Harmonic calculations based on density-functional theory are generally the method of choice for the description of phonon spectra of metals and insulators. The inclusion of anharmonic effects is, however, delicate as it relies on perturbation theory requiring a considerable amount of computer time, fast increasing with the cell size. Furthermore, perturbation theory breaks down when the harmonic solution is dynamically unstable or the anharmonic correction of the phonon energies is larger than the harmonic frequencies themselves. We present here a stochastic implementation of the self-consistent harmonic approximation valid to treat anharmonicity at any temperature in the nonperturbative regime. The method is based on the minimization of the free energy with respect to a trial density matrix described by an arbitrary harmonic Hamiltonian.

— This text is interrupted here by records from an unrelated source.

-- ==== Sys2Proof/Machine/Events.lean ====
section
/-! DEFINITION. Which agent moves: the host, the extractor or the reset input (10_state.md R13, 40_command_cycle.md R63). -/

namespace Sys2Proof.Machine

/-- The next event acts on the state it has been taken from. With no event left the extractor moves, so that a
command in flight completes (R63; log 1). -/
def nextEvent (s : State) : Host.Outcome State Fault Refusal :=
  match s.pending with
  | [] => extractorTurn s
  | .extractor :: rest => extractorTurn { s with pending := rest }
  | .access a :: rest => hostTurn a { s with pending := rest }
  | .reset :: rest => .next (resetInput { s with pending := rest })

end Sys2Proof.Machine
end

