/-- Words written out bit by bit from 30_encoding.md R52 and R60 (the layout of the operand words is log 12). -/
def Obligations.WrittenOutWordsDecode : Prop :=
  decodeTableWord 32 0b00000000000000000000000000000000 = some (.extu 0#32 0#32 0#32) ∧
  decodeTableWord 32 0b00000000000000000000000000000001 = some (.exts 0#32 0#32 0#32) ∧
  decodeTableWord 32 0b00000000000000000000000000000010 = some (.extb 0#32 0#32 0#32) ∧
  decodeTableWord 32 0b00000000000000000000000000000011 = none ∧
  decodeTableWord 128 0x00000002_00000005_00000004_00000001 = some (.exts 4#32 5#32 2#32)

/-! ## The step -/

/-- When the extractor moves next and a command is in flight whose fields decode to `i`, the step is `exec i` (40_command_cycle.md
R63, R64), on the state whose next event has been taken off (log 1); while idle nothing else changes
(60_exceptions.md R92, log 2). -/
def Obligations.StepRunsDecodedCommand : Prop :=
  (∀ (s : State) (i : Instr), s.busy = true → extractorIsNext s = true → decode (commandWords s) = .ok i →
    step s = exec i (popEvent s)) ∧
  (∀ s : State, s.busy = false → extractorIsNext s = true → step s = .next (popEvent s))

/-- A command placed from its 128 bits runs in the very next step (log 11, log 12). -/
def Obligations.PlacedCommandRunsNext : Prop :=
  ∀ (s : State) (i : Instr), ∃ t : State,
    step (s.withFetchWord 128 (encode i).toNat) = exec i t ∧ t.op = opField (encode i).ctrl ∧
    t.offset = (encode i).offset ∧ t.width = (encode i).width ∧ t.bufLen = (encode i).len ∧
    t.busy = true ∧ t.done = false ∧ t.err = 0#3 ∧ t.result = s.result ∧ t.outLen = s.outLen ∧
    t.buf = s.buf ∧ t.out = s.out

/-- 30_encoding.md R54: OP = 0b11 can be written to CTRL; a command started with it, whatever its operands and whether or not any
buffer byte is written, completes with ERR = 4 and writes no result; and it is the only illegal encoding. -/
def Obligations.ReservedOpcodeCompletesInvalidOp : Prop :=
  (∀ (s : State) (v : Word) (rest : List Event), s.busy = false → v.extractLsb' 0 2 = 0b11#2 →
    Host.Core.run core 3 { s with
        pending := .access (.write .word 0x00000 v) :: .access (.write .word 0x00014 1#32) :: .extractor :: rest } =
      .next { s with pending := rest, op := 0b11#2, err := 4#3, busy := false, done := true }) ∧
  (∀ c : CmdWords, decode c = .error .reservedOp ↔ c.ctrl.extractLsb' 0 2 = 0b11#2)

/-- 60_exceptions.md R84, the whole order of the checks, with the codes of R79 and the error completion of
R85: of the command in flight, the first error that applies is reported, and nothing else changes. -/
def Obligations.FirstErrorIsReported : Prop :=
  ∀ s : State, s.busy = true → extractorIsNext s = true →
    (s.op = 0b11#2 → step s = .next { popEvent s with err := 4#3, busy := false, done := true }) ∧
    (s.op ≠ 0b11#2 → s.offset.toInt < 0 →
      step s = .next { popEvent s with err := 3#3, busy := false, done := true }) ∧
    (s.op ≠ 0b11#2 → 0 ≤ s.offset.toInt → s.width.toInt ≤ 0 →
      step s = .next { popEvent s with err := 2#3, busy := false, done := true }) ∧
    (s.op = 0b00#2 ∨ s.op = 0b01#2 → 0 ≤ s.offset.toInt → 64 < s.width.toInt →
      step s = .next { popEvent s with err := 2#3, busy := false, done := true }) ∧
    (s.op = 0b00#2 ∨ s.op = 0b01#2 → 0 ≤ s.offset.toInt → 0 < s.width.toInt → s.width.toInt ≤ 64 →
      8 * (s.bufLen.toNat : Int) < s.offset.toInt + s.width.toInt →
      step s = .next { popEvent s with err := 1#3, busy := false, done := true }) ∧
    (s.op = 0b10#2 → 0 ≤ s.offset.toInt → 0 < s.width.toInt →
      8 * (s.bufLen.toNat : Int) < s.offset.toInt + s.width.toInt →
      step s = .next { popEvent s with err := 1#3, busy := false, done := true }) ∧
    (∀ t, step s = .next t → t.err ≠ 0#3 →
      s.op = 0b11#2 ∨ s.offset.toInt < 0 ∨ s.width.toInt ≤ 0 ∨
      (s.op ≠ 0b10#2 ∧ 64 < s.width.toInt) ∨
      8 * (s.bufLen.toNat : Int) < s.offset.toInt + s.width.toInt)

/-! ## The commands -/

/-- 41_integer_extract.md R70: EXTU completes, on operands that raise no error and whose field has been written,
with the field's first bit in `RESULT[w-1]`, its last in `RESULT[0]` and zeros above, and writes nothing else but
STATUS; on any other operands it completes with the error R70 names, and RESULT is unchanged. -/
def Obligations.ExtuCompletesWithTheFieldBits : Prop :=
  ∀ (s : State) (offset width len : Word),
    (encode (.extu offset width len)).ctrl.extractLsb' 0 2 = 0b00#2 ∧
    (∀ o w, IntOperands offset width len o w → FieldWritten s.buf o w →
      ∃ r : DWord,
        exec (.extu offset width len) s =
          .next { s with result := r, err := 0#3, busy := false, done := true } ∧
        (∀ i < w, BitIs s.buf (o + i) (r.getLsbD (w - 1 - i))) ∧
        (∀ k, w ≤ k → r.getLsbD k = false)) ∧
    (offset.toInt < 0 →
      exec (.extu offset width len) s = .next { s with err := 3#3, busy := false, done := true }) ∧
    (0 ≤ offset.toInt → (width.toInt ≤ 0 ∨ 64 < width.toInt) →
      exec (.extu offset width len) s = .next { s with err := 2#3, busy := false, done := true }) ∧
    (0 ≤ offset.toInt → 1 ≤ width.toInt → width.toInt ≤ 64 →
      8 * (len.toNat : Int) < offset.toInt + width.toInt →
      exec (.extu offset width len) s = .next { s with err := 1#3, busy := false, done := true })

/-- 41_integer_extract.md R71: EXTS completes, on operands that raise no error and whose field has been written,
with RESULT the two's-complement reading of the field: its pattern `u` when the first bit is 0, `u - 2^w` when it
is 1; on any other operands it completes with the same errors as EXTU. -/
def Obligations.ExtsCompletesWithTheSignedField : Prop :=
  ∀ (s : State) (offset width len : Word),
    (encode (.exts offset width len)).ctrl.extractLsb' 0 2 = 0b01#2 ∧
    (∀ o w, IntOperands offset width len o w → FieldWritten s.buf o w →
      ∃ (r : DWord) (u : Nat) (sign : Bool),
        exec (.exts offset width len) s =
          .next { s with result := r, err := 0#3, busy := false, done := true } ∧
        u < 2 ^ w ∧ (∀ i < w, BitIs s.buf (o + i) (u.testBit (w - 1 - i))) ∧
        BitIs s.buf o sign ∧
        r.toInt = if sign then (u : Int) - 2 ^ w else (u : Int)) ∧
    (offset.toInt < 0 →
      exec (.exts offset width len) s = .next { s with err := 3#3, busy := false, done := true }) ∧
    (0 ≤ offset.toInt → (width.toInt ≤ 0 ∨ 64 < width.toInt) →
      exec (.exts offset width len) s = .next { s with err := 2#3, busy := false, done := true }) ∧
    (0 ≤ offset.toInt → 1 ≤ width.toInt → width.toInt ≤ 64 →
      8 * (len.toNat : Int) < offset.toInt + width.toInt →
      exec (.exts offset width len) s = .next { s with err := 1#3, busy := false, done := true })

/-- 42_raw_extract.md R75 and R77: EXTB completes, on operands that raise no error and whose field has been written, with
OUT_LEN = ceil(w / 8); it stores to the OUT indices 0 to `outBytes w - 1`: field bit `i` in register bit
`7 - i mod 8` of byte `i div 8`, zeros after the field. The OUT bytes past them hold no known byte (R75; the model's
counters behind their free value are left open here), and BUF and RESULT are unchanged. On any other operands it
completes with the error R75 names and changes nothing but STATUS. -/
def Obligations.ExtbCompletesWithTheFieldBytes : Prop :=
  ∀ (s : State) (offset width len : Word),
    (encode (.extb offset width len)).ctrl.extractLsb' 0 2 = 0b10#2 ∧
    (∀ o w, RawOperands offset width len o w → FieldWritten s.buf o w →
      ∃ (m : Memory) (outDraw draws : Nat),
        exec (.extb offset width len) s =
          .next { s with
            out := m, outLen := BitVec.ofNat 32 (outBytes w), outDraw := outDraw, draws := draws,
            err := 0#3, busy := false, done := true } ∧
        (∀ j < outBytes w, ∃ byte, m.read j = some byte ∧
          ∀ k < 8, (8 * j + k < w → BitIs s.buf (o + (8 * j + k)) (byte.getLsbD (7 - k))) ∧
            (w ≤ 8 * j + k → byte.getLsbD (7 - k) = false)) ∧
        (∀ j, outBytes w ≤ j → m.read j = none)) ∧
    (offset.toInt < 0 →
      exec (.extb offset width len) s = .next { s with err := 3#3, busy := false, done := true }) ∧
    (0 ≤ offset.toInt → width.toInt ≤ 0 →
      exec (.extb offset width len) s = .next { s with err := 2#3, busy := false, done := true }) ∧
    (0 ≤ offset.toInt → 1 ≤ width.toInt →
      8 * (len.toNat : Int) < offset.toInt + width.toInt →
      exec (.extb offset width len) s = .next { s with err := 1#3, busy := false, done := true })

The minimization is performed with respect to all the free parameters in the trial harmonic Hamiltonian, namely, equilibrium positions, phonon frequencies, and polarization vectors. The gradient of the free energy is calculated following a stochastic procedure. The method can be used to calculate thermodynamic properties, dynamical properties, and even anharmonic corrections to the Eliashberg function of the electron-phonon coupling. The scaling with the system size is greatly improved with respect to perturbation theory. The validity of the method is demonstrated in the strongly anharmonic palladium and platinum hydrides. In both cases, we predict a strong anharmonic correction to the harmonic phonon spectra, far beyond the perturbative limit. In palladium hydrides, we calculate thermodynamic properties beyond the quasiharmonic approximation, while in PtH, we demonstrate that the high superconducting critical temperatures at 100 GPa predicted in previous calculations based on the harmonic approximation are strongly suppressed when anharmonic effects are included.